Each stage produces structured artifacts with IDs that link back to their predecessors. Selected outputs from the production leg return as candidate records through sdlab reingest selected — they go through the same curate + bind review as every other record, never auto-approved.

Legacy scripts

painterly (img2img style pass) and compare (A-vs-B preference capture) remain in the CLI surface but are not part of the core loop. painterly is a post-processing convenience. compare feeds DPO/ORPO pair data for preference training and is only needed when you are building preference datasets.

Repository layout

style-dataset-lab/
  bin/sdlab.js                CLI entry point (single binary)
  lib/                        Shared modules (paths, errors, logging, schemas)
  scripts/                    Per-command scripts (each exports run(argv))
  schemas/                    JSON schemas for records, snapshots, splits, manifests
  templates/                  Starter content (ships with the npm package)
    canon/                    Starter constitution.md and review-rubric.md
    inputs/prompts/           Example prompt pack (example-wave.json)
    domains/                  Five domain starters (per-domain project + config + workflows)
      game-art/
      character-design/
      creature-design/
      architecture/
      vehicle-mech/
  projects/                   Project data (repo-only, not in npm)
    star-freight/             Star Freight example (canon, records, outputs, exports)
    <your-project>/           Scaffolded with `sdlab init <name>`
  workflows/                  Reserved; see workflows/README.md
  site/                       Documentation site (Starlight)
  package.json

The npm package ships bin/, lib/, scripts/, and templates/ only. Project data stays in the repo. Each project is fully isolated — its own canon, records, and assets. All sdlab commands read from and write to projects/<name>/ based on the --project flag (default: star-freight).

Template layout

Each domain template under templates/domains/<domain>/ ships a complete starting point:

File	Purpose
`project.json`	Project metadata + generation defaults (checkpoint, LoRAs, resolution, sampler)
`constitution.json`	Machine-readable rules that canon-bind maps scores and failure modes to
`lanes.json`	Subject lane definitions (portrait, full-body, streetscape, etc.)
`rubric.json`	Scoring dimensions and approval thresholds
`terminology.json`	Group/faction labels, detection patterns, and training profiles
`workflows/profiles/*.json`	ComfyUI workflow profiles copied into the project on `sdlab init`

The shared canon markdown (templates/canon/constitution.md, templates/canon/review-rubric.md) is copied into every new project’s canon/ directory as a writable starting point.
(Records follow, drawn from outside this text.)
-- ==== Sys2Proof/Tests/Slice0.lean ====
section
/-! SUPPORT. The model's own tests: expected values are those of `95_test_vectors.md` or of the encoding tables of
`30_encoding.md`, never the model's own answers. Then, for each statement with hypotheses, states and operands that meet
them. -/

namespace Sys2Proof.Tests

open Sys2Proof.Machine

/-! Helpers. -/

/-- A line memory with the given bytes, the tag first. -/
def line (bs : List Byte) : LineMem := (List.range bs.length).zip bs

/-- An engine with lines of `n` data bytes, the other registers at their reset values. -/
def engine (n : Word) (phase : Phase) (wp rp : Word) (cur prev : List Byte) : State :=
  { State.reset with rowBytes := n, phase := phase, wp := wp, rp := rp, cur := line cur, prev := line prev }

/-- A FULL line of four data bytes: section 4.1 with the tag `t`. -/
def full4 (t : Byte) : State := engine 4 .full 5 0 [t, 0x05, 0xFA, 0x07, 0x09] [0x00, 0x0A, 0x14, 0x1E, 0xFA]

/-- A FULL line of four raw bytes: row 1 of section 5.1, the previous line row 0, the ignored tag pushed as `EE`. -/
def raw4 : State := engine 4 .full 5 0 [0xEE, 0x0F, 0x0E, 0x25, 0x03] [0x00, 0x0A, 0x14, 0x1E, 0xFA]

/-- The smallest line, FULL, with the tag `t` (section 4.5). -/
def full1 (t : Byte) : State := engine 1 .full 2 0 [t, 0xAB] [0x00, 0x00]

/-- The smallest line in DRAIN, `r` bytes popped. -/
def drain1 (r : Word) : State := engine 1 .drain 2 r [0x04, 0xAB] [0x04, 0xAB]

/-- The smallest line in LOAD with its tag pushed. -/
def loading1 : State := engine 1 .load 1 0 [0x00] [0x00, 0x00]

/-- An engine halted by CRC_CHECK after the bytes of program P1. -/
def halted : State := { State.reset with acc := 0x51BD9F7D, err := .corruptionError }

/-- The state a command or a step leaves, if it leaves one. -/
def nextOf : Result → Option State
  | .next t => some t
  | .fault _ => none
  | .refused _ => none

/-- The fault a command or a step stops with, if it does. -/
def faultOf : Result → Option Fault
  | .next _ => none
  | .fault f => some f
  | .refused _ => none

/-- One step on the state with the packet `p` waiting. -/
def run (p : Packet) (s : State) : Option State := nextOf (step { s with inbox := [p] })

/-- The responses of one step on the packet `p`. -/
def answers (p : Packet) (s : State) : Option (List Response) := (run p s).map (fun t => t.outbox)

/-- The state with the packet `p` waiting. -/
def waiting (p : Packet) (s : State) : State := { s with inbox := [p] }

/-- The state with the reset input asserted before the packets `ps` have been answered. -/
def resetting (ps : List Packet) (s : State) : State := { s with inbox := ps, resetAsserted := true }

/-! Well-formedness: an ill-formed term for each check (section 7.1). -/

theorem test_wf_unassigned : (0x0300000000 : Packet).wellFormed = false := by decide
theorem test_wf_unassigned_high : (0xFFFFFFFFFF : Packet).wellFormed = false := by decide
theorem test_wf_classN : (0x0000000001 : Packet).wellFormed = false := by decide
theorem test_wf_classN_high_bit : (0x4080000000 : Packet).wellFormed = false := by decide
theorem test_wf_classB : (0x3000000100 : Packet).wellFormed = false := by decide
theorem test_wf_classB_high_bit : (0x1180000000 : Packet).wellFormed = false := by decide
/-- A FILT packet with strategy 5 is well-formed, and is rejected by its own rule (R76, R170). -/
theorem test_wf_filt_strategy : (0x4100000005 : Packet).wellFormed = true := by decide
theorem test_wf_classW : (0x13FFFFFFFF : Packet).wellFormed = true := by decide

/-! Decoding: one word for every constructor, from the tables of R77 and R80. -/

theorem test_decode_nop : decodeTableWord 40 0x0000000000 = some .nop := by decide
theorem test_decode_reset : decodeTableWord 40 0x0100000000 = some .reset := by decide
theorem test_decode_rdreg : decodeTableWord 40 0x0200000005 = some (.rdreg 0x05) := by decide
theorem test_decode_crcInit : decodeTableWord 40 0x1000000000 = some .crcInit := by decide
theorem test_decode_crcByte : decodeTableWord 40 0x1100000049 = some (.crcByte 0x49) := by decide
theorem test_decode_crcRead : decodeTableWord 40 0x1200000000 = some .crcRead := by decide
theorem test_decode_crcCheck : decodeTableWord 40 0x13AE426082 = some (.crcCheck 0xAE426082) := by decide
theorem test_decode_setSbc : decodeTableWord 40 0x2000000018 = some (.setSbc 0x18) := by decide
theorem test_decode_setRowbytes : decodeTableWord 40 0x2180000006 = some (.setRowbytes 0x80000006) := by decide
theorem test_decode_prevZero : decodeTableWord 40 0x2200000000 = some .prevZero := by decide
theorem test_decode_linePush : decodeTableWord 40 0x30000000DC = some (.linePush 0xDC) := by decide
theorem test_decode_linePop : decodeTableWord 40 0x3100000000 = some .linePop := by decide
theorem test_decode_defilt : decodeTableWord 40 0x4000000000 = some .defilt := by decide
theorem test_decode_filtNone : decodeTableWord 40 0x4100000000 = some .filtNone := by decide
theorem test_decode_filtSub : decodeTableWord 40 0x4100000001 = some .filtSub := by decide
theorem test_decode_filtUp : decodeTableWord 40 0x4100000002 = some .filtUp := by decide
theorem test_decode_filtAvg : decodeTableWord 40 0x4100000003 = some .filtAvg := by decide
theorem test_decode_filtPaeth : decodeTableWord 40 0x4100000004 = some .filtPaeth := by decide
theorem test_decode_filtAdapt : decodeTableWord 40 0x41000000FF = some .filtAdapt := by decide
theorem test_decode_filt_five : decodeTableWord 40 0x4100000005 = none := by decide
theorem test_decode_filt_fe : decodeTableWord 40 0x41000000FE = none := by decide
theorem test_decode_reserved : decodeTableWord 40 0x0100000001 = none := by decide
theorem test_decode_unassigned : decodeTableWord 40 0x1400000000 = none := by decide
/-- The byte form: P1 packet 7, then a byte of the next packet (R71). -/
theorem test_decode_bytes :
    decodeBytes [0x13, 0xAE, 0x42, 0x60, 0x82, 0x01] = .command (.crcCheck 0xAE426082) [0x01] := by decide
theorem test_decode_bytes_short : decodeBytes [0x13, 0xAE, 0x42, 0x60] = .incomplete := by decide
/-- The response of P1, packet 6, as bytes (R74). -/
theorem test_response_bytes : (⟨0x00, 0xAE426082⟩ : Response).bytes = [0x00, 0xAE, 0x42, 0x60, 0x82] := by decide
theorem test_encode_crcCheck : packetBytes (encode (.crcCheck 0xAE426082)) = [0x13, 0xAE, 0x42, 0x60, 0x82] := by decide

/-! System commands. -/

/-- P1, packet 12: the ack of NOP shows the latched code. -/
theorem test_nop_halted : answers 0x0000000000 halted = some [⟨2, 0⟩] := by decide
/-- P1, packet 13: RESET while halted. -/
theorem test_reset_halted :
    (run 0x0100000000 halted).map (fun t => t.toEngine) = some Engine.reset := by decide
/-- P1, packet 11: STATUS reads while halted. -/
theorem test_rdreg_halted : answers 0x0200000001 halted = some [⟨2, 2⟩] := by decide
/-- P4, packet 6: STATUS of a FULL line. -/
theorem test_rdreg_status : answers 0x0200000001 (full1 0) = some [⟨0, 4⟩] := by decide
/-- Section 7.5: an ill-formed RESET is ignored while halted. -/
theorem test_illformed_reset_halted : answers 0x0100000001 halted = some [⟨2, 0⟩] := by decide
/-- Section 7.1: FILT with strategy `FE`. -/
theorem test_bad_strategy : answers 0x41000000FE State.reset = some [⟨3, 0⟩] := by decide

/-- R260: with the reset input asserted a waiting packet is lost, with no effect and no response, and the next packet runs
on the reset state. -/
theorem test_reset_input_loses_packets :
    nextOf (step (resetting [0x30000000AB, 0x4000000000] loading1)) = some State.reset := by decide
/-- Section 7.4: and the engine is ready at once. -/
theorem test_ready_after_reset_input :
    ((nextOf (step (resetting [0x30000000AB] halted))).bind (answers 0x0200000000)) = some [⟨0, 0x50434631⟩] := by
  decide
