-- ==== Sys2Proof/Machine/Ops.lean ====
section
/-! DEFINITION. The named operations every instruction is written with: registers (10_state.md R21), the
input and output streams (R33 to R37), the Memory Subsystem with its device interception (20_memory.md
R52, R58), and how a cycle ends or waits (40_cycle.md R120, R123).

TAKING AN EXCEPTION AND RETURNING FROM ONE: there is no such operation, because the set of exception
causes is empty and RTI returns from nothing (60_exceptions.md R240, R246, R247; 46_reserved.md R190). -/

namespace Sys2Proof.Machine

/-! ## Registers -/

/-- `x[r]`. No register is hardwired (R21). -/
def State.reg (s : State) (r : RegIx) : Word := s.regs[r.val]

/-- `x[r] <- v`. -/
def State.setReg (s : State) (r : RegIx) (v : Word) : State := { s with regs := s.regs.set r.val v }

/-- `M[a]`, the cell itself, with no device interception (R28). -/
def State.cell (s : State) (a : Word) : Word := s.mem.read a.toNat

/-- The destination register and the flags written together, as ADD, AND, NOT, LEA and the loads end
(R125). -/
def State.setResult (s : State) (dr : RegIx) (v : Word) : State := (s.setReg dr v).setFlags v

/-! ## The environment, the input stream and the output stream -/

/-- The environment acts until its turn is over: a byte joins the tail of IN unless EOF is set, the end
of input sets EOF, and nothing else changes (R33). -/
def envTurn (env : List EnvAct) (queue : List Byte) (eof : Bool) : InputStream :=
  match env with
  | [] => { queue := queue, eof := eof, env := [] }
  | .pass :: rest => { queue := queue, eof := eof, env := rest }
  | .key b :: rest => envTurn rest (if eof then queue else queue ++ [b]) eof
  | .endOfInput :: rest => envTurn rest queue true

/-- The stream after the environment's turn. The environment may act between any two effects of the core
(R33, 92_eei_decisions.md D24); only `KeyPending()` and `NextChar()` look at the stream, so its turn comes
just before each of them. DEDUCED, log entry 14. With no action left its turn changes nothing: DESIGN CHOICE,
log entry 33. -/
def InputStream.turn (i : InputStream) : InputStream := envTurn i.env i.queue i.eof

/-- What `KeyPending()` reports of a stream (R35). -/
def pendingIn (p : Params) (i : InputStream) : Bool :=
  if i.queue = [] then i.eof && p.eofKeyPending else true

/-- The state after a `KeyPending()`: nothing is consumed, and the poll is in the trace (R35, R38). -/
def State.polled (s : State) : State :=
  { s with inp := s.inp.turn, trace := s.trace ++ [.poll (pendingIn s.params s.inp.turn)] }

/-- The answer of a `KeyPending()` made now (R35). -/
def State.keyPending (s : State) : Bool := pendingIn s.params s.inp.turn

/-- `NextChar()` (R36): the head of IN zero-extended (log entry 20), EOF_SENTINEL at end of input, and a
wait otherwise. -/
def State.nextChar (s : State) : Access :=
  match s.inp.turn with
  | { queue := c :: rest, eof := e, env := v } =>
    .value (zext16 c)
      { s with inp := { queue := rest, eof := e, env := v }, trace := s.trace ++ [.inChar c] }
  | { queue := [], eof := true, env := v } =>
    .value s.params.eofSentinel
      { s with inp := { queue := [], eof := true, env := v }, trace := s.trace ++ [.inEof] }
  | { queue := [], eof := false, env := v } =>
    .waits { s with inp := { queue := [], eof := false, env := v } }

/-- `Emit` of each byte in order (R37): each is visible at once, so a flush has nothing left to do (log
entry 26). -/
def State.emit (s : State) (bs : List Byte) : State := { s with trace := s.trace ++ bs.map .out }

/-- The byte of an output event. -/
def Event.outByte : Event → Option Byte
  | .out b => some b
  | .poll _ => none
  | .inChar _ => none
  | .inEof => none

/-- The byte of an event that consumed one. -/
def Event.inByte : Event → Option Byte
  | .inChar c => some c
  | .poll _ => none
  | .inEof => none
  | .out _ => none

/-- OUT, the output stream: the bytes emitted so far (R37), read off the trace (log entry 19). -/
def State.out (s : State) : List Byte := s.trace.filterMap Event.outByte

/-! ## The Memory Subsystem -/

/-- KBSR, keyboard status (00_scope.md R8; unaudited literals, log entry 32). -/
def kbsrAddr : Word := 0xFE00#16
/-- KBDR, keyboard data. -/
def kbdrAddr : Word := 0xFE02#16
/-- DSR, display status. -/
def dsrAddr : Word := 0xFE04#16
/-- DDR, display data. -/
def ddrAddr : Word := 0xFE06#16
/-- MCR, machine control. -/
def mcrAddr : Word := 0xFFFE#16

/-- The value of a status register that is ready: bit 15 alone (R8). -/
def readyWord : Word := 0x8000#16

/-- Whether a read of the address is answered by a device and not by the cell (R52). -/
def readIntercepted (a : Word) : Bool := a == kbsrAddr || a == kbdrAddr || a == dsrAddr

/-- `MemRead(a, 16)` (R52 to R56). No read changes M (R57, log entry 21). -/
def State.memRead (s : State) (a : Word) : Access :=
  if a = kbsrAddr then .value (if s.keyPending then readyWord else 0x0000#16) s.polled
  else if a = kbdrAddr then s.nextChar
  else if a = dsrAddr then .value readyWord s
  else .value (s.cell a) s

/-- `M[a] <- v`. -/
def State.setCell (s : State) (a v : Word) : State := { s with mem := s.mem.write a.toNat v }

/-- `MemWrite(a, 16, v)` (R58 to R61): every address stores (log entry 22); DDR also emits the low byte;
MCR with bit 15 clear also clears `running`. -/
def State.memWrite (s : State) (a v : Word) : State :=
  let t := s.setCell a v
  if a = ddrAddr then t.emit [lowByte v]
  else if a = mcrAddr ∧ v.getLsbD 15 = false then { t with running := false }
  else t

/-! ## How an instruction ends -/

/-- The cycle is complete; the next one begins with a fetch (R120). -/
def complete (s : State) : Host.Outcome State Fault Refusal := .next { s with stage := .fetch }

/-- The cycle waits for input, with the effects before the wait done (R123; log entries 15, 16). -/
def await (s : State) : Host.Outcome State Fault Refusal := .next { s with stage := .waiting }

/-- The end of a load: the word read goes to the register and the flags, or the cycle waits (R125, R123). -/
def finishLoad (dr : RegIx) (r : Access) : Host.Outcome State Fault Refusal :=
  match r with
  | .value v s => complete (s.setResult dr v)
  | .waits s => await s

end Sys2Proof.Machine
end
To scaffold a new project:

sdlab init my-project --domain character-design

This creates projects/my-project/ with the full directory structure, config files pulled from the domain template, canon markdown stubs, and an example prompt pack ready to edit.

Record schema

Every asset in the dataset is represented by a JSON file in projects/<name>/records/. Records accumulate data over time as the asset moves through the pipeline.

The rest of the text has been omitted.